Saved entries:
/-- Settles O23, by what each operation on a load, a plan and its tiles leaves. -/
theorem planLoading : Obligations.PlanLoading := by
  unfold Obligations.PlanLoading
  intro s d
  dsimp only
  refine ⟨fun h met => ⟨fun hno => ?_, fun e l hm hst he hl => ?_, fun e u hm hst he hl hj hu => ?_⟩,
    fun q g bad ok j w ha hj hw hr => ?_, fun h => ⟨fun hl => ?_, fun l hl hp => ?_, fun l hl hp => ?_⟩,
    fun q id l ha hl hst hf => ?_⟩
  · rw [planLoad_starts h]
    refine congrArg Host.Outcome.next ?_
    have hfail : State.startLoad met (begun d [] s) d.part.val (dBody d.raw 0 2) (BitVec.ofNat 64 (dBody d.raw 8 8)) d.slot.val =
        .failed (begun d [] s) 0x33 5 := by
      unfold State.startLoad
      split
      · rfl
      · next hc =>
        simp only [Bool.or_eq_true, decide_eq_true_eq, not_or] at hc
        obtain ⟨hm, hst⟩ := hc
        rw [(hno.resolve_left hm).resolve_left hst]
    rw [hfail]
    rfl
  · rw [planLoad_starts h]
    have hc : (decide (256 ≤ dBody d.raw 0 2) || decide (((begun d [] s).model (dBody d.raw 0 2)).state ≤ 1)) = false := by simp; omega
    simp [State.startLoad, hc, he, hl, State.endLoad, endedIn]
  · have hexec := planLoad_pins h hm hst he hl hj hu
    have hsame := State.pinPlan_besidesFrames hu
    obtain ⟨hmem, hfabric⟩ := State.mem_besidesFrames hsame
    refine ⟨fun hall => ?_, fun hex => ?_⟩
    · have hno : (askedLoad d e).left.any u.isLost = false := by
        simpa [askedLoad, State.isLost_besidesFrames hsame] using hall
      rw [hno, if_neg (by simp)] at hexec
      refine ⟨_, hexec, ⟨askedLoad d e, ?_, rfl, rfl, rfl, rfl⟩, ⟨{ workOf d [] with phase := .running }, ?_, rfl⟩, ?_, ?_⟩
      · rw [State.part_updPart, if_pos rfl]
        exact List.mem_append_right _ (List.mem_singleton.2 rfl)
      · rw [← begun_findWork h, ← State.findWork_besidesFrames hsame]
        simp [State.findWork, State.part_updPart]
      · rw [← State.plans_besidesFrames hsame]
        simp [State.part_updPart]
      · exact ⟨hmem, hfabric⟩
    · have hlost : (askedLoad d e).left.any u.isLost = true := by
        simpa [askedLoad, State.isLost_besidesFrames hsame] using hex
      rw [if_pos hlost] at hexec
      exact ⟨_, hexec, (State.dropLoad_plans _ _ _).trans (State.plans_besidesFrames hsame)⟩
  · have hexec : Sys2Proof.Machine.exec (.chunkDecodeResult q g bad ok) s =
        .next ((s.chunkResult q.val (pageId g) (bad.map Fin.val) ok).afterRead q.val) :=
      congrArg Host.Outcome.next (if_pos ha)
    rw [State.afterRead_one hj hw hr] at hexec
    refine ⟨fun t st gap ht => ?_, fun t st n ht => ?_⟩
    · obtain ⟨hst, hl⟩ := State.goLoad_loaded ht
      rw [ht] at hexec
      exact ⟨hexec, hst, hl⟩
    · have hdrop := State.goLoad_failed ht
      rw [ht] at hexec
      refine ⟨hexec, ?_, ?_⟩ <;> rw [hdrop]
      · exact State.dropLoad_loads _ _ _
      · exact State.dropLoad_plans _ _ _
  · rw [planUnload_starts h]
    simp [State.startPlanUnload, workOf, hl, endedIn]
  · rw [planUnload_starts h]
    simp [State.startPlanUnload, workOf, hl, hp, endedIn]
  · refine ⟨(begun d [] s).unloadPlan d.part.val (BitVec.ofNat 64 (dBody d.raw 0 8)), ?_, State.unloadPlan_findPlan _ _ _,
      State.unloadPlan_frames _ _ _, fun n => not_or.1 (State.unloadPlan_not_holds _ _ _ n)⟩
    rw [planUnload_starts h]
    simp [State.startPlanUnload, workOf, hl, hp, endedIn]
  · refine ⟨s.runOn q.val id l.place, ?_, fun n hn => State.runOn_running s q.val id l.place n (.inl hn)⟩
    refine congrArg Host.Outcome.next ((if_pos ha).trans ?_)
    exact State.stagedStart_runs hl hst hf

end Sys2Proof

/-! SUPPORT. Statistics: what a copy into the snapshot entries and a clear leave (R86, R178). -/

namespace Sys2Proof.Machine.State

theorem rdI_congr {s t : State} (h : t.od = s.od) (fn i j : Nat) : t.rdI fn i j = s.rdI fn i j := by simp only [rdI, h]

/-- The write of one field of a snapshot, with its number, into entries `i` of interface `fn`. -/
def putField (fn i : Nat) (s : State) (v : Nat × Nat) : State := s.wrI fn i (v.2 + 1) (BitVec.ofNat 64 v.1)

theorem putSnapshot_eq (s : State) (fn i : Nat) (x : StatSet) :
    s.putSnapshot fn i x = (statFields x).zipIdx.foldl (putField fn i) s := rfl

theorem rdI_putField_other (fn i : Nat) (s : State) {v j n : Nat} (h : j ≠ n) :
    (putField fn i s (v, n)).rdI fn i (j + 1) = s.rdI fn i (j + 1) :=
  rdI_wrI_other s _ (by simp only [odKey]; omega)

/-- Fields numbered from `n` on are read back where they were written; below `n` and past the last of them nothing changed. -/
theorem rdI_foldl_putField (fn i j : Nat) (l : List Nat) (s : State) (n : Nat) :
    ((l.zipIdx n).foldl (putField fn i) s).rdI fn i (j + 1) =
      if n ≤ j ∧ j < n + l.length then BitVec.ofNat 64 ((l[j - n]?).getD 0) else s.rdI fn i (j + 1) := by
  induction l generalizing s n with
  | nil => exact (if_neg (by simp)).symm
  | cons v l ih =>
    rw [List.zipIdx_cons, List.foldl_cons, ih]
    obtain hj | rfl | hj := Nat.lt_trichotomy j n
    · rw [if_neg (by omega), if_neg (by omega), rdI_putField_other _ _ _ (Nat.ne_of_lt hj)]
    · rw [if_neg (by omega), if_pos (by simp), Nat.sub_self]
      exact rdI_wrI_same s _ _ _ _
    · have hsub : j - n = (j - (n + 1)) + 1 := by omega
      rw [rdI_putField_other _ _ _ (Nat.ne_of_gt hj), hsub, List.getElem?_cons_succ, List.length_cons]
      exact ite_congr (propext (by omega)) (fun _ => rfl) (fun _ => rfl)

theorem rdI_putSnapshot (s : State) (fn i : Nat) (x : StatSet) {j : Nat} (hj : j < 8) :
    (s.putSnapshot fn i x).rdI fn i (j + 1) = BitVec.ofNat 64 (((statFields x)[j]?).getD 0) := by
  rw [putSnapshot_eq, rdI_foldl_putField]
  exact if_pos ⟨Nat.zero_le j, by simpa [statFields] using hj⟩

@[simp] theorem putSnapshot_stats (s : State) (fn i : Nat) (x : StatSet) : (s.putSnapshot fn i x).stats = s.stats :=
  foldl_keeps State.stats (fun t _ => wrI_stats t _ _ _ _) _ s

@[simp] theorem putSnapshot_streams (s : State) (fn i : Nat) (x : StatSet) : (s.putSnapshot fn i x).streams = s.streams :=
  foldl_keeps State.streams (fun t _ => wrI_streams t _ _ _ _) _ s

theorem statSet_setStat (s : State) (n m : Nat) (x : StatSet) : (s.setStat n x).statSet m = if m = n then x else s.statSet m := by
  simp only [setStat, statSet]
  split
  · next h => rw [h]; exact NMap.get_set_same _ _ _ _
  · next h => exact NMap.get_set_other _ _ _ h

/-- SNAPSHOT: the selected set stands in `3601` and the device time in `3600:03` (R86). -/
def statCopied (s : State) (fn : Iface) : State :=
  (s.putSnapshot (ifaceNo fn) 0x3601 (((s.statSelected fn).map s.statSet).getD StatSet.none)).wrI (ifaceNo fn) 0x3600 3
    (BitVec.ofNat 64 s.time)

/-- CLEAR: the selected set, where one is selected, is zero (R86). -/
def statCleared (s : State) (sel : Option Nat) : State := sel.elim s fun n => s.setStat n StatSet.none

/-- SNAPSHOT of the selected stream's record into `5401` (R178). -/
def streamCopied (s : State) (fn : Iface) : State :=
  s.putSnapshot (ifaceNo fn) 0x5401 (((s.streamSelected fn).map fun n => (s.stream n).stats).getD StatSet.none)

/-- CLEAR of the selected stream's record, where a stream is selected (R178). -/
def streamCleared (s : State) (sel : Option Nat) : State :=
  sel.elim s fun n => s.updStream n fun x => { x with stats := StatSet.none }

* Your goal: Which lines of the records above contain the word "askedLoad"? Copy each of them.

* Exercise answer:
    · have hno : (askedLoad d e).left.any u.isLost = false := by
        simpa [askedLoad, State.isLost_besidesFrames hsame] using hall
      refine ⟨_, hexec, ⟨askedLoad d e, ?_, rfl, rfl, rfl, rfl⟩, ⟨{ workOf d [] with phase := .running }, ?_, rfl⟩, ?_, ?_⟩
    · have hlost : (askedLoad d e).left.any u.isLost = true := by
        simpa [askedLoad, State.isLost_besidesFrames hsame] using hex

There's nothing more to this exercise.